Metrica’s reasoning behind the above conclusions is as follows:
Firstly, Metrica believes that the procedures for carrying out the Business Integration, including the Joint Tender Offer, do not meet the definition of having secured fairness from the perspective of the minority shareholders of LINE.
1. In Metrica’s view, the Special Committee does not meet the definition of “a deliberative body that is voluntarily established as an independent organ to supplement or substitute for the role that the Board of Directors of the target company was originally expected to perform” specified in the 28 June 2019 Fair M&A Guidelines issued by the Ministry of Economy, Trade and Industry (“METI Guidelines”, p. 21, English translation).
Two of the three members of the Special Committee, including the Chairman, are outside directors of LINE who, at the time of LINE entering into the Definitive Integration Agreement on 23 December 2019, knew that they would as part of the Business Integration be in the future appointed as directors of Z Holdings, the ultimate acquirer of the LINE operating business according to the terms of the Business Integration.

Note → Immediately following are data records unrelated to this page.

-- ==== Sys2Proof/Machine/Convert.lean ====
section
/-! DEFINITION. Conversion, MX scales and DS8 (spec/05, R120 to R124). -/

namespace Sys2Proof.Machine

/-- CVT (R120). Converts one element between FP32 and the format named in the function field. -/
def execCvt (px : Option Pfx) (d : BitVec 7) (a : BitVec 7) (v : BitVec 1) (s : BitVec 2) (f : BitVec 4) (g : BitVec 4) (st : State) : Out :=
  alu (.cvt px d a v s f g) (fun x => if v = 0 then cvtTo ((info (.cvt px d a v s f g)).rnd) f.toNat s.toNat (x 0) (x 1) else cvtFrom ((info (.cvt px d a v s f g)).rnd) f.toNat s.toNat (x 0)) st

/-- CVTMX (R122). Multiplies an FP32 value by its lane block's E8M0 scale. -/
def execCvtmx (px : Option Pfx) (d : BitVec 7) (a : BitVec 7) (s : BitVec 5) (e : BitVec 2) (g : BitVec 4) (st : State) : Out :=
  aluAt (.cvtmx px d a s e g) (fun c u l n v => mxScaled ((info (.cvtmx px d a s e g)).rnd) true (scaleByte c u (.cvtmx px d a s e g) n l) (v 0)) st

/-- QMX (R122). Divides an FP32 value by its lane block's E8M0 scale. -/
def execQmx (px : Option Pfx) (d : BitVec 7) (a : BitVec 7) (s : BitVec 5) (e : BitVec 2) (g : BitVec 4) (st : State) : Out :=
  aluAt (.qmx px d a s e g) (fun c u l n v => mxScaled ((info (.qmx px d a s e g)).rnd) false (scaleByte c u (.qmx px d a s e g) n l) (v 0)) st

/-- MXSCL_E4M3 (R121). Computes an E8M0 scale for E4M3 from an FP32 magnitude. -/
def execMxsclE4m3 (px : Option Pfx) (d : BitVec 7) (a : BitVec 7) (g : BitVec 4) (s : State) : Out :=
  alu (.mxsclE4m3 px d a g) (fun v => mxscl 8 (v 0)) s

/-- MXSCL_E5M2 (R121). Computes an E8M0 scale for E5M2. -/
def execMxsclE5m2 (px : Option Pfx) (d : BitVec 7) (a : BitVec 7) (g : BitVec 4) (s : State) : Out :=
  alu (.mxsclE5m2 px d a g) (fun v => mxscl 15 (v 0)) s

/-- MXSCL_E2M3 (R121). Computes an E8M0 scale for E2M3. -/
def execMxsclE2m3 (px : Option Pfx) (d : BitVec 7) (a : BitVec 7) (g : BitVec 4) (s : State) : Out :=
  alu (.mxsclE2m3 px d a g) (fun v => mxscl 2 (v 0)) s

/-- MXSCL_E3M2 (R121). Computes an E8M0 scale for E3M2. -/
def execMxsclE3m2 (px : Option Pfx) (d : BitVec 7) (a : BitVec 7) (g : BitVec 4) (s : State) : Out :=
  alu (.mxsclE3m2 px d a g) (fun v => mxscl 4 (v 0)) s

/-- MXSCL_E2M1 (R121). Computes an E8M0 scale for E2M1. -/
def execMxsclE2m1 (px : Option Pfx) (d : BitVec 7) (a : BitVec 7) (g : BitVec 4) (s : State) : Out :=
  alu (.mxsclE2m1 px d a g) (fun v => mxscl 2 (v 0)) s

/-- MXSCL_MXINT8 (R121). Computes an E8M0 scale for MXINT8. -/
def execMxsclMxint8 (px : Option Pfx) (d : BitVec 7) (a : BitVec 7) (g : BitVec 4) (s : State) : Out :=
  alu (.mxsclMxint8 px d a g) (fun v => mxscl 0 (v 0)) s

/-- DSMUL (R123). Multiplies B by a DS8 value using shift and add. -/
def execDsmul (px : Option Pfx) (d : BitVec 7) (a : BitVec 7) (b : BitVec 7) (g : BitVec 4) (s : State) : Out :=
  alu (.dsmul px d a b g) (fun v => dsmul (v 0) (v 1)) s

/-- DSCVT_FROMF32 (R124). Rounds FP32 to DS8 into byte i of d. -/
def execDscvtFromf32 (px : Option Pfx) (d : BitVec 7) (a : BitVec 7) (i : BitVec 2) (g : BitVec 4) (s : State) : Out :=
  alu (.dscvtFromf32 px d a i g) (fun v => putByte (v 1) i.toNat (ds8Round ((info (.dscvtFromf32 px d a i g)).rnd) (fin32 ((info (.dscvtFromf32 px d a i g)).rnd) (v 0)))) s

/-- DSCVT_TOF32 (R124). Converts DS8 byte i to FP32 exactly. -/
def execDscvtTof32 (px : Option Pfx) (d : BitVec 7) (a : BitVec 7) (i : BitVec 2) (g : BitVec 4) (s : State) : Out :=
  alu (.dscvtTof32 px d a i g) (fun v => Fmt.fp32.round 0 (FVal.ofInt (ds8Value (byteOf (v 0) i.toNat)))) s

/-- DSCVT_FROMI32 (R124). Rounds an i32 to DS8 into byte i of d. -/
def execDscvtFromi32 (px : Option Pfx) (d : BitVec 7) (a : BitVec 7) (i : BitVec 2) (g : BitVec 4) (s : State) : Out :=
  alu (.dscvtFromi32 px d a i g) (fun v => putByte (v 1) i.toNat (ds8Round ((info (.dscvtFromi32 px d a i g)).rnd) (FVal.ofInt (S (v 0))))) s

/-- DSCVT_TOI32 (R124). Converts DS8 byte i to i32. -/
def execDscvtToi32 (px : Option Pfx) (d : BitVec 7) (a : BitVec 7) (i : BitVec 2) (g : BitVec 4) (s : State) : Out :=
  alu (.dscvtToi32 px d a i g) (fun v => wrap 32 (ds8Value (byteOf (v 0) i.toNat))) s

/-- DSCVT_CANON (R124). Canonicalises every DS8 byte of a. -/
def execDscvtCanon (px : Option Pfx) (d : BitVec 7) (a : BitVec 7) (g : BitVec 4) (s : State) : Out :=
  alu (.dscvtCanon px d a g) (fun v => (List.range 4).foldl (fun t k => t + ds8Canon (ds8Value (byteOf (v 0) k)) * 2 ^ (8 * k)) 0) s

end Sys2Proof.Machine
end

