/-- The matrix instructions (R214, R217, R219, R221, R223, R226, R234): an operation with the operand of the lowest active lane enters the
core's queue behind those that stand there, the tiles counter rises, the scoreboard holds its parameter block, an AMODE may start from the
next cycle on and an MMV or MMG enters the queues of the cluster's other cores 16 cycles on; nothing else changes. Without an active lane
each passes. Where the rules leave a point open it follows the model's choice: log 62, 64. -/
def Obligations.MatrixEnters : Prop :=
  ∀ (px : Option Pfx) (a : BitVec 7) (g : BitVec 4) (u : Issue) (s : State) (i : Instr) (form : Nat) (compute : Bool),
    (i, form, compute) ∈ [((.mload px a g : Instr), 1, false), (.mmv px a g, 2, false), (.mmg px a g, 3, false), (.acc px a g, 4, false),
      (.amodeStorage px a g, 5, false), (.amodeCompute px a g, 5, true)] →
    RunsMem i (fun _ => none) u s →
    let c := s.crew u.crew
    (c.active i u.lanes = [] → ∃ t, exec i s = .next t ∧ Passed i u s t) ∧
    (∀ l ls, c.active i u.lanes = l :: ls →
      ∃ t o, exec i s = .next t ∧
        Stepped i u s t { c with tiles := c.tiles + 1, epoch := (t.crew u.crew).epoch, seq := (t.crew u.crew).seq } ∧
        (form ≠ 4 → (t.crew u.crew).epoch = c.epoch ∧ (t.crew u.crew).seq = c.seq) ∧
        o = { id := s.nextId, crew := u.crew, lane := l, pc := u.pc, form := form, addr := c.laneAddr i l, compute := compute, home := c.core,
              block := crewBlock u.crew, core := c.core, issued := s.cycle, stamp := o.stamp, frontier := c.frontier } ∧
        CoresAs t (fun k => if k ≠ c.core then s.core k else { s.core k with
          seq := (s.core k).seq ++ [o]
          score := (s.core k).score ++
            (if form = 5 then [] else [⟨s.nextId, c.laneAddr i l, c.laneAddr i l + 127, crewRec u.crew⟩]) }) ∧
        (form = 5 → (⟨s.cycle + 1, 1024 * 38, .seqStart c.core⟩ : Timed) ∈ t.agenda) ∧
        (form = 2 ∨ form = 3 → ∀ k, k < 4 → k ≠ c.core % 4 →
          (⟨s.cycle + 16, 1024 * 36, .multicastEnqueue (4 * (c.core / 4) + k) s.nextId⟩ : Timed) ∈ t.agenda) ∧
        (form ≠ 5 → (s.core c.core).seq = [] → ∃ n, (⟨s.cycle + n, 1024 * 34, .seqBlockRead c.core s.nextId⟩ : Timed) ∈ t.agenda ∧
          (isNear (c.laneAddr i l) = true → n = 40)) ∧
        t = { s with crews := t.crews, cores := t.cores, agenda := t.agenda, nextId := s.nextId + 1 })

/-- LEASE.spill, fill and drop (R179): n = N(A) of the lowest active lane registers from d on. A spill moves them into a lease, releases
their slots and counts as a store; a fill of a placed lease counts as a load and puts the registers in flight; a drop ends the lease; while
a lease is on its way, fill and drop do not issue. A count of 0 or above 32, a spill that finds no free lease, one from the same register, or
no place for the contents, and a fill or drop of no lease take the lease trap; without an active lane each passes. LEASE_PLACED,
LEASE_FILL_DATA, LEASE_REVOKE (R251, R253): a spill's data arrives at the lender and its counter falls; a fill from a lender returns
contents and counts, and ends the lease; a revoked lease moves to the backing area. Where the rules leave a point open it follows the
model's choice: log 68, 69, 70. -/
def Obligations.Leases : Prop :=
  (∀ (px : Option Pfx) (d a : BitVec 7) (g : BitVec 4) (u : Issue) (s : State) (i : Instr),
     i = .leaseSpill px d a g ∨ i = .leaseFill px d a g ∨ i = .leaseDrop px d a g →
     Runs i u s → s.memHeld u.crew i u.lanes = false → (s.crew u.crew).active i u.lanes = [] → ∃ t, exec i s = .next t ∧ Passed i u s t) ∧
  (∀ (px : Option Pfx) (d a : BitVec 7) (g : BitVec 4) (u : Issue) (s : State) (l : Nat) (ls : List Nat),
     let c := s.crew u.crew
     let n := (c.slot (c.win a.toNat) l).val.toNat
     let first := c.win d.toNat
     let ready (i : Instr) := Runs i u s ∧ s.memHeld u.crew i u.lanes = false ∧ c.active i u.lanes = l :: ls
     let room := c.leases.length < 4 ∧ (∀ x ∈ c.leases, ∀ y, x.2 = some y → y.first ≠ first) ∧
       ((s.lenderFor c.core).isSome = true ∨ (s.record (blockSett c.block) (blockRec c.block)).spill ≠ 0)
     let bad := n = 0 ∨ 32 < n
     let traps (i : Instr) := ∃ t, exec i s = .next t ∧ Trapped u.crew s t 10 u.pc 0 (some u.lanes)
     (ready (.leaseSpill px d a g) → MayTrap u.crew s → bad ∨ ¬ room → traps (.leaseSpill px d a g)) ∧
     (ready (.leaseFill px d a g) → MayTrap u.crew s →
       bad ∨ (∀ j y, c.leaseOf first n = some (j, y) → y.place = .lost) → traps (.leaseFill px d a g)) ∧
     (ready (.leaseDrop px d a g) → MayTrap u.crew s → bad ∨ c.leaseOf first n = none → traps (.leaseDrop px d a g)) ∧
     (ready (.leaseSpill px d a g) → ¬ bad → room →
       ∃ t j y, exec (.leaseSpill px d a g) s = .next t ∧ j < 4 ∧ c.lease j = none ∧
         Advanced (.leaseSpill px d a g) u c (t.crew u.crew) ∧
         CrewKept { c with leases := Tab.set none c.leases j (some y), stores := c.stores + 1 } (t.crew u.crew) ∧
         (∀ k, k ≠ u.crew → t.crew k = s.crew k) ∧
         y.first = first ∧ y.count = n ∧ y.place = .moving ∧ y.lender = s.lenderFor c.core ∧ y.pc = u.pc ∧
         (∀ k h, k < n → h < 32 → (Tab.get {} y.slots (32 * k + h)).val = (c.slot (first + k) h).val ∧
           ((t.crew u.crew).slot (first + k) h).rel = true) ∧
         (∀ r h, h < 32 → ((t.crew u.crew).slot r h).val = (c.slot r h).val) ∧
         CoresAs t (fun k => { s.core k with
           lent := if s.lenderFor c.core = some k then (s.core k).lent ++ [(u.crew, j)] else (s.core k).lent }) ∧
         (⟨s.cycle + ((if (s.lenderFor c.core).isSome then 48 else 676) + 16 * ((136 * n + 255) / 256)), 1024 * 48,
           .leasePlaced u.crew j⟩ : Timed) ∈ t.agenda ∧
         t = { s with crews := t.crews, cores := t.cores, agenda := t.agenda }) ∧
     (∀ j y, c.leaseOf first n = some (j, y) → ¬ bad →
       (y.place = .moving ∨ y.place = .filling →
         (ready (.leaseFill px d a g) → exec (.leaseFill px d a g) s = .next s) ∧
         (ready (.leaseDrop px d a g) → exec (.leaseDrop px d a g) s = .next s)) ∧
       (y.place ≠ .moving → y.place ≠ .filling →
         (ready (.leaseFill px d a g) → y.place ≠ .lost →
           ∃ t, exec (.leaseFill px d a g) s = .next t ∧
             Stepped (.leaseFill px d a g) u s t { c with
               leases := Tab.set none c.leases j (some { y with place := .filling }), loads := c.loads + 1,
               inFlight := c.inFlight ++ (List.range n).map (first + ·) } ∧
             CoresAs t s.core ∧
             (⟨s.cycle + ((match y.place with | .lender _ => 48 | _ => 676) + 16 * ((136 * n + 255) / 256)), 1024 * 48,
               .leaseFillData u.crew j⟩ : Timed) ∈ t.agenda ∧
             t = { s with crews := t.crews, cores := t.cores, agenda := t.agenda }) ∧
         (ready (.leaseDrop px d a g) →
           ∃ t, exec (.leaseDrop px d a g) s = .next t ∧
             Stepped (.leaseDrop px d a g) u s t { c with leases := Tab.set none c.leases j none } ∧
             CoresAs t (fun k => { s.core k with
               lent := if y.lender = some k then (s.core k).lent.filter (fun x => x != (u.crew, j)) else (s.core k).lent }) ∧
             t = { s with crews := t.crews, cores := t.cores })))) ∧
  (∀ (s : State) (k i : Nat) (y : Lease), (s.crew k).lease i = some y →
     (∀ g, y.place = .moving → y.lender = some g →
       (∃ t, exec (.leasePlaced k i) s = .next t ∧ (t.crew k).lease i = some { y with place := .lender g } ∧
         (t.crew k).stores = (s.crew k).stores - 1 ∧ (t.hbm = s.hbm ∧ t.hostMem = s.hostMem) ∧ (t.crew k).regs = (s.crew k).regs) ∧
       (∃ t, exec (.leaseRevoke k i) s = .next t ∧ (t.crew k).lease i = some { y with place := .moving, lender := none, revoked := true } ∧
         (k, i) ∉ (t.core g).lent ∧ t = { s with crews := t.crews, cores := t.cores })) ∧
     (∀ g, y.place = .filling → y.lender = some g →
       ∃ t, exec (.leaseFillData k i) s = .next t ∧ (t.crew k).lease i = none ∧ (t.crew k).loads = (s.crew k).loads - 1 ∧
         (k, i) ∉ (t.core g).lent ∧
         (∀ j l, j < y.count → l < 32 → (t.crew k).slot (y.first + j) l = Tab.get {} y.slots (32 * j + l)) ∧
         (∀ r l, l < 32 → (r < y.first ∨ y.first + y.count ≤ r) → (t.crew k).slot r l = (s.crew k).slot r l) ∧
         (∀ r ∈ (t.crew k).inFlight, r < y.first ∨ y.first + y.count ≤ r) ∧ (t.hbm = s.hbm ∧ t.hostMem = s.hostMem)) ∧
     (∀ g v s1, y.place = .lender g → s.backing k i y true = .ok v s1 →
       ∃ t, exec (.leaseRevoke k i) s = .next t ∧ (t.crew k).lease i = some { y with place := .backing, lender := none, revoked := true } ∧
         t.hbm = s1.hbm ∧ t.hostMem = s1.hostMem))
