@[simp] theorem State.raise_cycle (s : State) (q v : Nat) : (s.raise q v).cycle = s.cycle := rfl
@[simp] theorem State.raise_turn (s : State) (q v : Nat) : (s.raise q v).turn = s.turn := rfl
@[simp] theorem State.raise_cur (s : State) (q v : Nat) : (s.raise q v).cur = s.cur := rfl
@[simp] theorem State.raise_planned (s : State) (q v : Nat) : (s.raise q v).planned = s.planned := rfl
@[simp] theorem State.raise_agenda (s : State) (q v : Nat) : (s.raise q v).agenda = s.agenda := rfl
@[simp] theorem State.raise_draws (s : State) (q v : Nat) : (s.raise q v).draws = s.draws := rfl
@[simp] theorem State.raise_crews (s : State) (q v : Nat) : (s.raise q v).crews = s.crews := rfl
@[simp] theorem State.raise_blocks (s : State) (q v : Nat) : (s.raise q v).blocks = s.blocks := rfl
@[simp] theorem State.raise_cores (s : State) (q v : Nat) : (s.raise q v).cores = s.cores := rfl
@[simp] theorem State.raise_hbm (s : State) (q v : Nat) : (s.raise q v).hbm = s.hbm := rfl
@[simp] theorem State.raise_hostMem (s : State) (q v : Nat) : (s.raise q v).hostMem = s.hostMem := rfl
@[simp] theorem State.raise_sealed (s : State) (q v : Nat) : (s.raise q v).sealed = s.sealed := rfl
@[simp] theorem State.raise_codeOld (s : State) (q v : Nat) : (s.raise q v).codeOld = s.codeOld := rfl
@[simp] theorem State.raise_poison (s : State) (q v : Nat) : (s.raise q v).poison = s.poison := rfl
@[simp] theorem State.raise_reqs (s : State) (q v : Nat) : (s.raise q v).reqs = s.reqs := rfl
@[simp] theorem State.raise_copies (s : State) (q v : Nat) : (s.raise q v).copies = s.copies := rfl
@[simp] theorem State.raise_groups (s : State) (q v : Nat) : (s.raise q v).groups = s.groups := rfl
@[simp] theorem State.raise_walks (s : State) (q v : Nat) : (s.raise q v).walks = s.walks := rfl
@[simp] theorem State.raise_invs (s : State) (q v : Nat) : (s.raise q v).invs = s.invs := rfl
@[simp] theorem State.raise_journals (s : State) (q v : Nat) : (s.raise q v).journals = s.journals := rfl
@[simp] theorem State.raise_nextId (s : State) (q v : Nat) : (s.raise q v).nextId = s.nextId := rfl
@[simp] theorem State.raise_links (s : State) (q v : Nat) : (s.raise q v).links = s.links := rfl
@[simp] theorem State.raise_sessions (s : State) (q v : Nat) : (s.raise q v).sessions = s.sessions := rfl
@[simp] theorem State.raise_hostUp (s : State) (q v : Nat) : (s.raise q v).hostUp = s.hostUp := rfl
@[simp] theorem State.raise_cxlCache (s : State) (q v : Nat) : (s.raise q v).cxlCache = s.cxlCache := rfl
@[simp] theorem State.raise_atomicOps (s : State) (q v : Nat) : (s.raise q v).atomicOps = s.atomicOps := rfl
@[simp] theorem State.raise_portLines (s : State) (q v : Nat) : (s.raise q v).portLines = s.portLines := rfl
@[simp] theorem State.raise_mapgen (s : State) (q v : Nat) : (s.raise q v).mapgen = s.mapgen := rfl
@[simp] theorem State.raise_clusterMap (s : State) (q v : Nat) : (s.raise q v).clusterMap = s.clusterMap := rfl
@[simp] theorem State.raise_hib (s : State) (q v : Nat) : (s.raise q v).hib = s.hib := rfl
@[simp] theorem State.raise_power (s : State) (q v : Nat) : (s.raise q v).power = s.power := rfl
@[simp] theorem State.raise_imageTails (s : State) (q v : Nat) : (s.raise q v).imageTails = s.imageTails := rfl
@[simp] theorem State.raise_imageWaits (s : State) (q v : Nat) : (s.raise q v).imageWaits = s.imageWaits := rfl
@[simp] theorem State.raise_measurements (s : State) (q v : Nat) : (s.raise q v).measurements = s.measurements := rfl
@[simp] theorem State.raise_out (s : State) (q v : Nat) : (s.raise q v).out = s.out := rfl
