-- ==== Sys2Proof/Tests/Slice0.lean ====
section
/-! SUPPORT. Tests: words written out from the encodings of the spec, ill-formed terms, and for every obligation with hypotheses a concrete
state and operands that meet them. Expected words come from spec/03 to spec/05 by hand. -/

open Sys2Proof Sys2Proof.Machine

namespace Sys2Proof.Tests

set_option Elab.async false

/-! ## Decoding: words written from the formats and codes of R33, R34, R49 to R58 -/

/-- A base word from its four fields: major 31:25, d 24:18, a 17:11, b 10:4, g 3:0 (R33). -/
def word (m d a b g : Nat) : Nat := m * 2 ^ 25 + d * 2 ^ 18 + a * 2 ^ 11 + b * 2 ^ 4 + g

theorem test_decode_integer : ∀ p ∈ ([(word 0x01 3 1 2 12, .iadd none 3 1 2 12), (word 0x02 3 1 2 13, .isub none 3 1 2 13),
    (word 0x03 3 1 127 12, .iaddi none 3 1 127 12), (word 0x07 3 1 2 12, .imad none 3 1 2 12), (word 0x0C 3 1 2 12, .imin none 3 1 2 12),
    (word 0x08 4 2 6 12, .iadd64 none 4 2 6 12), (word 0x0B 4 1 2 12, .nmulw none 4 1 2 12)] : List (Nat × Instr)),
    decodeTableWord 32 p.1 = some p.2 := by decide

theorem test_decode_logic : ∀ p ∈ ([(word 0x14 3 1 2 12, .and none 3 1 2 12), (word 0x18 3 1 64 12, .andi none 3 1 64 12),
    (word 0x1E 3 1 31 12, .shli none 3 1 31 12), (word 0x20 3 1 5 12, .sari none 3 1 5 12), (word 0x21 3 1 4 12, .fshl none 3 1 4 12),
    (word 0x25 3 1 4 12, .bfi none 3 1 4 12), (word 0x26 3 1 0 12, .popc none 3 1 12), (word 0x29 3 1 2 12, .bmix none 3 1 2 12),
    (word 0x7E 3 1 7 12, .extFfs none 3 1 12)] : List (Nat × Instr)), decodeTableWord 32 p.1 = some p.2 := by decide

theorem test_decode_float : ∀ p ∈ ([(word 0x2D 10 11 12 12, .ffma none 10 11 12 12), (word 0x2E 3 1 2 12, .fmin none 3 1 2 12),
    (word 0x30 7 4 1 12, .fsfRsq none 7 4 12), (word 0x30 7 4 14 12, .fsfRint none 7 4 12), (word 0x31 3 1 2 12, .badd2 none 3 1 2 12),
    (word 0x36 3 1 2 12, .hfma2 none 3 1 2 12), (word 0x37 3 1 2 12, .dot4i none 3 1 2 12), (word 0x41 3 1 2 12, .dsdot4 none 3 1 2 12)]
    : List (Nat × Instr)), decodeTableWord 32 p.1 = some p.2 := by decide

theorem test_decode_convert : ∀ p ∈ ([(word 0x3B 6 7 0x2B 12, .cvt none 6 7 0 2 11 12), (word 0x3B 6 8 0x43 12, .cvt none 6 8 1 0 3 12),
    (word 0x3E 3 1 4 12, .mxsclE2m1 none 3 1 12), (word 0x40 3 1 0x21 12, .dscvtFromi32 none 3 1 1 12),
    (word 0x40 3 1 0x40 12, .dscvtCanon none 3 1 12), (word 0x3F 3 1 2 12, .dsmul none 3 1 2 12)] : List (Nat × Instr)),
    decodeTableWord 32 p.1 = some p.2 := by decide

theorem test_decode_predicates : ∀ p ∈ ([(word 0x42 (5 * 16 + 1) 1 2 12, .icmp none 5 1 1 2 12), (word 0x44 (6 * 16 + 3) 1 2 12, .fcmp none 6 3 1 2 12),
    (word 0x45 (2 * 16) 1 0x7F 12, .icmpi none 2 0 1 127 12), (word 0x46 3 1 10 12, .pand none 3 1 10 12), (word 0x48 5 11 0 12, .pxor none 5 11 0 12),
    (word 0x4A 3 0 0 12, .ptox none 3 12), (word 0x4B 0 3 0 12, .xtop none 3 12)] : List (Nat × Instr)),
    decodeTableWord 32 p.1 = some p.2 := by decide
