/-- The reply fields of RDR or RDX for 128 bytes (R157, R158): the place is the slot number or PENDING. -/
def readFieldsOf (form : ReadForm) (bytes : List Byte) (place : Text) (mismatch : Bool) : List Text :=
  (match form with
    | .decoded => decodedSlot bytes
    | .raw => [hexBytes bytes]) ++ place :: (if mismatch then ["MISMATCH".toList] else [])

/-! ## What a restore reads (R119, R120) -/

/-- The active set of a settings record. -/
def settingsOfPayload (p : List Byte) : Settings :=
  Settings.default.write (allSettings.map (fun n => (n, n.ofPayload p)))

/-- The link settings of a settings record; a rate code outside the list gives rate 0, which R186 finds invalid. -/
def linkOfPayload (p : List Byte) : LinkSettings :=
  ⟨match fieldAt p 45 1 with
    | 0 => 0
    | n + 1 => (allRates[n]?).getD 0, fieldAt p 46 1, fieldAt p 47 1, maskOfPayload p⟩

/-- A stored notice mask names no kind outside the list of R185 (R186). -/
def maskValid (p : List Byte) : Bool := fieldAt p 48 2 < 512

/-- The reference-pulse settings of a settings record. -/
def referenceOfPayload (p : List Byte) : Bool × Polarity :=
  (bitAt (fieldAt p 50 1) 0, if bitAt (fieldAt p 50 1) 1 then .fall else .rise)

/-- The measurement state of a measurement record; a code outside its list is taken as STOPPED (log entry 38). -/
def measuringOfPayload (p : List Byte) : Bool := fieldAt p 0 1 == 2

/-- The outcome with a code; one outside the list is taken as INCONCLUSIVE (log entry 38). -/
def outcomeOf (code : Nat) : TestOutcome := if code = 1 then .pass else if code = 2 then .fail else .inconclusive

/-- The verdict cause with a code; one outside the list is taken as COLD (log entry 38). -/
def verdictCauseOf (code : Nat) : VerdictCause := if code = 1 then .complete else if code = 2 then .host else .cold

/-- A verdict read back from its record (R120), with the sequence of that record. -/
def verdictOfPayload (p : List Byte) (sequence : Nat) : Verdict :=
  let present := fieldAt p 0 1
  let share (i at' : Nat) : Option Nat := if bitAt present i then some (fieldAt p at' 2) else none
  ⟨fieldAt p 1 4, verdictCauseOf (fieldAt p 5 1), outcomeOf (fieldAt p 6 1), fieldAt p 7 4, fieldAt p 11 4, fieldAt p 15 1,
    fieldAt p 34 2, fieldAt p 36 4,
    if bitAt present 0 then
      some ⟨⟨fieldAt p 16 3, fieldAt p 19 3, fieldAt p 22 3, fieldAt p 25 3, fieldAt p 28 3, fieldAt p 31 3⟩,
        ⟨outcomeOf (fieldAt p 40 1), some (fieldAt p 44 4)⟩, ⟨outcomeOf (fieldAt p 41 1), share 1 48⟩,
        ⟨outcomeOf (fieldAt p 42 1), share 2 50⟩, ⟨outcomeOf (fieldAt p 43 1), share 3 52⟩, fieldAt p 62 4, fieldAt p 66 2⟩
    else none,
    fieldAt p 54 2, fieldAt p 56 2, fieldAt p 58 2, fieldAt p 60 2, fieldAt p 68 1 == 1, some sequence⟩

end Sys2Proof.Machine
end

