/-- EVS takes the record offered: the queue has room, and the scan has ended (R145). -/
def recordTaken (s : State) : Bool := s.evs.state != .scanning && s.evs.pwq.length < 32

/-- The sequence number that a record offered now receives; absent where it is dropped (R145). -/
def offeredSequence (s : State) : Option Nat := if recordTaken s then some (nextSequence s.evs) else none

/-- A producer offers a record (R142, R145). -/
def offer (kind : RecordKind) (payload : List Byte) (s : State) : State :=
  if recordTaken s then takeRecord (completeRecord kind payload (reading s) s.tmb.quality s) (takeReading s)
  else dropRecord s

/-- TMB offers a time record, whose header carries its new time and the quality after the step (R131, R142). -/
def offerTimeRecord (payload : List Byte) (time : Time) (quality : Quality) (s : State) : State :=
  if recordTaken s then takeRecord (completeRecord .tim payload time quality s) s else dropRecord s

/-- The settings unit queues a settings record (R103). -/
def offerSettings (cause : SettingsCause) (s : State) : State :=
  offer .cfg (settingsPayload cause s.svc.active s.hlk.settings s.tmb.enabled s.tmb.polarity) s

/-! ## Store notices and protection (R154, R164) -/

/-- An STN notice (R164). -/
def postStore (direction : String) (state : StoreState) (reason : String) (s : State) : State :=
  postWithReading .stn (fun t => [direction.toList, state.text, reason.toList, num s.evs.pwq.length, num s.evs.coldDrops,
    timeText t]) s

/-- The protection start is cleared: a FULL store becomes READY, and a held erase becomes free (R153, R154). -/
def clearProtection (s : State) : State :=
  let cleared := { s with evs := { s.evs with protectionStart := none } }
  if s.evs.state = .full then
    mediumChoice (postStore "EXIT" .full "RELEASE" { cleared with evs := { cleared.evs with state := .ready } })
  else mediumChoice cleared

end Sys2Proof.Machine
end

In other words, a majority of the Special Committee reasonably expected to receive future remuneration in the form of Director’s Fees from the ultimate acquirer of their company.
According to the METI Guidelines, “persons who will become Special Committee members should be required to maintain independence from (1) the acquiring party and (2) the success or failure of the M&A transaction (in other words, they should have no significant interest in the success or failure of the M&A transaction different from that of general shareholders)” (p. 24, English translation).
Metrica believes that the chain of transactions encompassed in the Business Integration should be viewed as a whole, meaning that the “acquiring party” should be interpreted not as SoftBank and NAVER but instead as Z Holdings, the ultimate acquirer of LINE upon the completion of the transactions.
A person who has been engaged to advise on the fairness of a tender offer proposal while simultaneously maintaining an expectation of future remuneration from a chain of transactions dependent on the proposal cannot legitimately be described as independent from the proposal, in Metrica’s view.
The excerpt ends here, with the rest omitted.